Deliverable: A deployed (or locally runnable) MCP server with passing integration tests against two clients.
Exit criteria: Both clients can complete a realistic multi-step task end-to-end using only the exposed tools.
Phase 3 — Connect an Agent Framework
Goal: Prove the MCP server works with a real agent — pick one framework to start.
Choose the framework that matches your team’s stack:
| If your stack is… | Start with… |
|---|---|
| Azure / .NET | Microsoft Agent Framework |
| OpenAI-heavy / Python | Agents SDK + Agent Builder |
| GCP / Gemini | Google ADK → Vertex AI Agent Engine |
Build two things:
- A deterministic workflow — a fixed sequence of tool calls (e.g., “search → extract → summarize”). This validates that the tools compose correctly.
- A free-form agent — same tools, but the LLM decides the plan at runtime. This stress-tests your schemas: if the agent picks the wrong tool or passes bad inputs, your descriptions or error messages need work.
Optionally, repeat with a second framework to confirm the MCP server is truly framework-agnostic.
Deliverable: A working agent (workflow + free-form) that completes real tasks using the MCP server.
Exit criteria: The agent completes ≥ 80% of test tasks without human intervention.
Phase 4 — Evaluate and Iterate
Goal: Measure how well agents use your tools — and fix what’s broken.
- Create 10–20 realistic tasks with expected ground-truth outputs (e.g., “Find all contracts expiring in Q2 and summarize the key obligations”).
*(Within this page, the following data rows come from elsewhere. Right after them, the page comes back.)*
theorem disEnd_moves {m} {a s : State} {x1} (hm : Sub 0x200000000000000000e080000000000000000000000000000000000000010000000000000000000202000000100000fc000000000000006000000000000000000c000000000000f000000000000000000000000000000000000000000000000000000000000000000478408 m) (h : Moves m a s) : Moves m a (disEnd s x1) := by
  unfold disEnd
  extract_lets +onlyGivenNames s1
  have h2 : Moves m a s1 := by
    unfold s1
    refine endDischarge_moves hm.up ?_
    assumption
  clear_value s1
  refine State.forL_moves ?_ ?_
  · assumption
  · intro v3 s4 h5
    refine Moves.ite (fun _ => ?_) (fun _ => ?_)
    · refine setState_moves hm.up ?_
      assumption
    · assumption

theorem disFail_moves {m} {a s : State} {x1} (hm : Sub 0x200000000000000000e0800000000000000000000000000000000000000100000000000000000000080000000000000000000000000000000000000000000000000000000000000000000000000000000000000000000000000000000000000000000000000000000400c08 m) (h : Moves m a s) : Moves m a (disFail s x1) := by
  unfold disFail
  refine State.raise_moves hm.up ?_
  refine State.logEv_moves hm.up ?_
  refine State.put_moves (Can.of hm) ?_
  assumption

theorem disStart_moves {m} {a s : State} {x1} (hm : Sub 0x200000000000000000e08000000000000000000000000000000000000001000000000000000000020a000000100000fc340000000000006000000000000002004c000000000000f000000000000000000000000000000000000000000000000000000000000000000478f48 m) (h : Moves m a s) : Moves m a (disStart s x1) := by
  unfold disStart
  extract_lets +onlyGivenNames v1
  clear_value v1
  extract_lets +onlyGivenNames s2
  have h3 : Moves m a s2 := by
    unfold s2
    refine State.modLink_moves hm.up ?_
    refine State.put_moves (Can.of hm) ?_
    assumption
  clear_value s2
  extract_lets +onlyGivenNames v4
  clear_value v4
  extract_lets +onlyGivenNames s5
  have h6 : Moves m a s5 := by
    unfold s5
    refine State.forL_moves ?_ ?_
    · assumption
    · intro v7 s8 h9
      refine Moves.ite (fun _ => ?_) (fun _ => ?_)
      · assumption
      · refine setState_moves hm.up ?_
        assumption
  clear_value s5
  extract_lets +onlyGivenNames s10
  have h11 : Moves m a s10 := by
    unfold s10
    refine State.forL_moves ?_ ?_
    · assumption
    · intro v12 s13 h14
      refine spInit_moves hm.up ?_
      refine State.modChan_moves hm.up ?_
      assumption
  clear_value s10
  refine Moves.ite (fun _ => ?_) (fun _ => ?_)
  · refine disEnd_moves hm.up ?_
    refine disFail_moves hm.up ?_
    assumption
  · assumption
- Run each task through both the workflow and free-form agent. For every run, capture:
| Metric | Why It Matters |
|---|---|
| Success rate | Did the agent reach the correct answer? |
| Tool-call count | Excess calls → schema is confusing |
| Token usage | Proxy for cost |
| Latency | End-to-end and per-tool |
| Error rate by category | Reveals systematic tool-design issues |
- Triage failures:
- Wrong tool selected → improve the tool
description. - Wrong parameters → tighten the schema, add
enumconstraints, improve error hints. - Correct call, wrong interpretation of result → simplify the output format or add a
summaryfield.
- Wrong tool selected → improve the tool
- Re-run the eval suite after each fix. Track improvement over iterations.
Deliverable: An eval suite (automated, re-runnable) and a log of schema changes with before/after success rates.
Exit criteria: ≥ 90% success rate on the eval suite with both agent modes.
Phase 5 — Harden and Scale
Goal: Prepare for production traffic and organizational rollout.
- Observability. Instrument the MCP server with distributed tracing (OpenTelemetry) and structured logging. Every tool call should be traceable from the client request through to the backend system.
- Rate limiting and access control. Decide who (which agents, which users) can call which tools, and at what throughput.
- Governance at scale. If you expect multiple MCP servers or agent teams, adopt a broker/fabric layer (e.g., MuleSoft Agent Fabric) for:
- Centralized policy enforcement.
- Audit logging (who called what, when, with what inputs).
- Fleet-level monitoring and kill-switches.
- Documentation. Publish a tool catalog — human-readable descriptions, example calls, known limitations — so other teams can build agents against your MCP server without reverse-engineering it.
Deliverable: A production-ready MCP server with monitoring dashboards, access policies, and a published tool catalog.
Exit criteria: A team that was not involved in building the server can stand up a new agent against it using only the catalog and public schemas.